I feel reasonably happy about that because it is clearly the case that we can have false beliefs about our own beliefs;  indeed, it’s pretty common.  I absolutely believe that bungee jumping is safe, until I step onto the platform, when I find that some part of my brain, or perhaps just my legs and stomach, hold other views entirely.

But the mention of believing something with one’s legs reveals that beliefs are slippery and polymorphous. To believe something I don’t need to do anything; I can have beliefs about things I never thought of  (yesterday I believed that Kubla Khan’s smallest horse never used the St Malo ferry, and would have said so confidently and without hesitation if asked, though I never thought of the beast until now), and I can go on believing things while unconscious, perhaps indeed when dead (did Galileo stop believing that the Earth goes round the Sun when he died?) .

But what about good old straightforward thoughts? Surely my thought that I am thinking that A, is much less vulnerable than a belief that I believe that A? How could I be thinking about a nice cup of tea while thinking that I’m thinking about the ferry to St Malo? It’s certainly possible for the attention to wander from one topic to another by insensible degrees – but could I really be mistaken about what I’m thinking now? There seems a real problem in that to me.

Now of course introspection is systematically unreliable in dealing with questions of this sort. Since introspective thoughts are pretty much by definition second order – ie, they’re thoughts about thoughts – introspection only gives me access to half of the comparison. I can only think about thoughts I’m thinking about. If my real thoughts were not what I thought I was thinking, how would I know any different?

It’s a fair point, but if my thoughts could be different from what I thought I was thinking, it would surely give rise to some very odd discrepancies between my behaviour and my expectations. In the case of beliefs, we’ve already noticed that discrepancies of a sort can arise, causing some minor inconsistencies in my behaviour over bungee-jumping, for example, as I stride confidently to the platform and then subside into panicky paralysis – but current thoughts seem a different and more difficult case to me.

How could that be so, though?
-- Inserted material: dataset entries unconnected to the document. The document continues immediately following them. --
/-- A command frame is taken: the tag increases and the result record becomes empty (R176). -/
def openCommand (p : Port) (s : State) : State := s.modPort p fun q => { q with tag := q.tag + 1, result := none }

/-- The command is placed in the command slot and the port goes to WORKING (R177). -/
def holdCommand (p : Port) (c : Command) (s : State) : State := s.modPort p fun q => { q with phase := .working c }

/-- A command frame whose select is released while the port is WORKING sets the refusal marker and nothing else (R178). -/
def discardFrame (p : Port) (s : State) : State := s.modPort p fun q => { q with refusal := true }

/-- The port's checks 1 to 4 on a command of the index (R176, R177): the refusal code, or the parameters. -/
def portChecks {α : Type} (c : Command) (p : Port) (params : List Byte) (parse : List Byte → Option α) :
    Except ResultCode α :=
  if params.length < c.needed params then .error .truncated
  else if c.permitted p = false then .error .notPermitted
  else match parse params with
    | none => .error .badParam
    | some a => .ok a

/-- A command frame on a port, with the parser of its parameters and its owner's claim (R175 to R179). A frame that the port
does not listen to is lost (R174, R182). -/
def takeCommand {α : Type} (c : Command) (p : Port) (params : List Byte) (parse : List Byte → Option α)
    (owner : α → State → Owned) (s : State) : State :=
  if s.listening p = false then s
  else if (s.port p).phase.isWorking then discardFrame p s
  else match portChecks c p params parse with
    | .error code => answer p (some c.code) ⟨code, []⟩ (openCommand p s)
    | .ok a =>
      match owner a (holdCommand p c (openCommand p s)) with
      | (t, some r) => answer p (some c.code) r t
      | (t, none) => t

/-! ### Offering a journal record (R136 to R139) -/

/-- A record as a block offers it, before it takes its sequence number (R136). Its detail is 0 where the rule gives none. -/
structure Offer where
  kind : RecordKind
  cls : RecordClass
  time : Stamp
  node : Option NodeAddr := none
  room : Option RoomIx := none
  card : Option CardId := none
  key : Option KeyIx := none
  reason : Option RecordReason := none
  detail : BitVec 16 := 0
deriving DecidableEq, Repr

/-- The record that an offer makes with its sequence number. -/
def Offer.record (o : Offer) (seq : Seq) : Record :=
  { seq := seq, time := o.time, cls := o.cls, kind := o.kind, node := o.node, room := o.room, card := o.card, key := o.key,
    reason := o.reason, detail := o.detail }

/-- A 32-bit journal count raised by a number (R139, R156); past the top it is a free value (log entry 12). -/
def raiseCount (count : BitVec 32) (by_ : Nat) : BitVec 32 :=
  if count.toNat + by_ < 4294967296 then BitVec.ofNat 32 (count.toNat + by_) else Config.countPastTop count.toNat by_

/-- The place in the Staging Queue of the oldest waiting ROUTINE record (R138). -/
def Journal.evictable (j : Journal) : Option Nat :=
  ((j.staged.drop j.inFlight).findIdx? fun r => decide (r.cls = .routine)).map (· + j.inFlight)

/-- A record taken into the Staging Queue, or dropped, or taken in place of an evicted one (R137, R138). -/
def Journal.stage (j : Journal) (r : Record) : Journal :=
  if j.staged.length < Config.stagingMax then { j with staged := j.staged ++ [r] }
  else if r.cls = .routine then { j with droppedRoutine := raiseCount j.droppedRoutine 1 }
  else match j.evictable with
    | some i => { j with staged := j.staged.eraseIdx i ++ [r], droppedRoutine := raiseCount j.droppedRoutine 1 }
    | none => { j with droppedPriority := raiseCount j.droppedPriority 1 }

/-- The test of a pending flush, made at each block program completion and at each eviction (R152): it ends with OK when no
record at or below its target remains in staging. -/
def settleFlush (s : State) : State :=
  match s.journal.flush with
  | some target =>
    if s.journal.staged.any (fun r => seqAtOrBelow r.seq target) then s
    else answerLong .flushJournal ⟨.ok, []⟩ { s with journal := { s.journal with flush := none } }
  | none => s

/-- The journal takes an offer: the next sequence number is assigned, the record is staged or dropped, the flush timer starts
where the waiting count rises from 0, and the drop notice is used up by a loss (R136 to R139, R141). -/
def Journal.taken (j : Journal) (o : Offer) (run : Bool) (elapsed : Nat) : Journal :=
  let full := decide (Config.stagingMax ≤ j.staged.length)
  let staged := ({ j with nextSeq := j.nextSeq + 1 } : Journal).stage (o.record j.nextSeq)
  { staged with
    noticeArmed := j.noticeArmed && !full
    flushAt := if !full && run && decide (j.waiting = 0) then some (elapsed + Config.flushPeriod) else j.flushAt }

/-- A block offers a record (R136 to R139). A loss raises STAGING_DROP while the drop notice is armed (R139), and an eviction
tests a pending flush (R152). -/
def offer (o : Offer) (s : State) : State :=
  let t := { s with journal := s.journal.taken o s.inRun s.supply.elapsed }
  if s.journal.staged.length < Config.stagingMax then t
  else settleFlush (if s.journal.noticeArmed then raise .service .stagingDrop t else t)

/-! ### Lamps (R163, R168, R170) -/

/-- The four lamps. -/
inductive LampName where
  | privacy | makeup | call | alarm
deriving DecidableEq, Repr

/-- A lamp set with one lamp written. -/
def LampSet.put (x : LampSet) (l : LampName) (v : Bool) : LampSet :=
  match l with
  | .privacy => { x with privacy := v }
  | .makeup => { x with makeup := v }
  | .call => { x with call := v }
  | .alarm => { x with alarm := v }

/-- A derived write of a primary lamp (R163). -/
def writePrimary (r : RoomIx) (l : LampName) (v : Bool) (s : State) : State :=
  s.modLamp r fun e => { e with primary := e.primary.put l v }

/-- A sweep start is requested (R168). -/
def requestSweep (k : SweepKind) (s : State) : State :=
  { s with lamps :=
      match s.lamps.sweep with
      | .idle => { s.lamps with sweep := .marking k 0 }
      | _ => { s.lamps with pendingStart :=
          match s.lamps.pendingStart with
          | none => some k
          | some .toggle => some k
          | some .full => some .full } }

/-- The running sweep is in DRAINING with nothing outstanding. -/
def Indicator.drained (u : Indicator) : Bool :=
  match u.sweep with
  | .draining _ => u.outstanding.isEmpty
  | _ => false

/-- The end of a sweep whose outstanding set is empty in DRAINING (R170): SWEEP_DONE is raised and a pending start begins. -/
def settleSweep (s : State) : State :=
  if s.lamps.drained then
    raise .service .sweepDone { s with lamps := { s.lamps with
      sweep := match s.lamps.pendingStart with | some k => .marking k 0 | none => .idle
      pendingStart := none } }
  else s

/-! ### Node marks (R99, R100) -/

/-- The mark of an exchange whose LAMPS frame's mark is set again or cleared meanwhile (R111). -/
def Line.remarkLamps (ln : Line) (which : Fin 64 → Bool) (again : Bool) : Line :=
  match ln.exchange with
  | some x =>
    match x.frame with
    | .lamps _ => if which x.addr then { ln with exchange := some { x with markAgain := again } } else ln
    | _ => ln
  | none => ln

/-- The mark of an exchange whose MODE frame's mark is set again or cleared meanwhile (R111). -/
def Line.remarkMode (ln : Line) (which : Fin 64 → Bool) (again : Bool) : Line :=
  match ln.exchange with
  | some x =>
    match x.frame with
    | .mode _ => if which x.addr then { ln with exchange := some { x with markAgain := again } } else ln
    | _ => ln
  | none => ln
Thoughts about my thoughts are second-order thoughts, and there is no magic connection between a thought and its target which guarantees accuracy.  It follows that there is simply no way of guaranteeing that second-order thoughts are not erroneous, and so there seems to be no way the infallibility I’m attributing to my own thoughts could arise.

The only answer I can see is that we must be wrong to assume that my knowledge of my own thoughts comes from second-order thoughts. The reason I know what I’m thinking is not that I have another true thought about what I’m thinking; instead, my knowledge just comes with the fact that this is what I’m thinking.

That radically contradicts the theory championed by some that conscious thoughts are exactly those for which there is a second order thought about the first thought. The error here, perhaps, has been to construct a model for our knowledge of our own thoughts which resembles our knowledge of the contents of a book. We know what that sentence says because we have a correct thought about it. But books have only derived intentionality (they only mean anything because someone has interpreted them as meaning something) whereas our thoughts have original intentionality (they mean stuff irrespective of what anyone thinks about it). It seems, then, that  the distinguishing property of a conscious thought is actually that the having of content and the knowing of content are inseparably the same.

I feel we’re frustratingly close to a new insight into the nature of intrinsic intentionality here. But I could be wrong.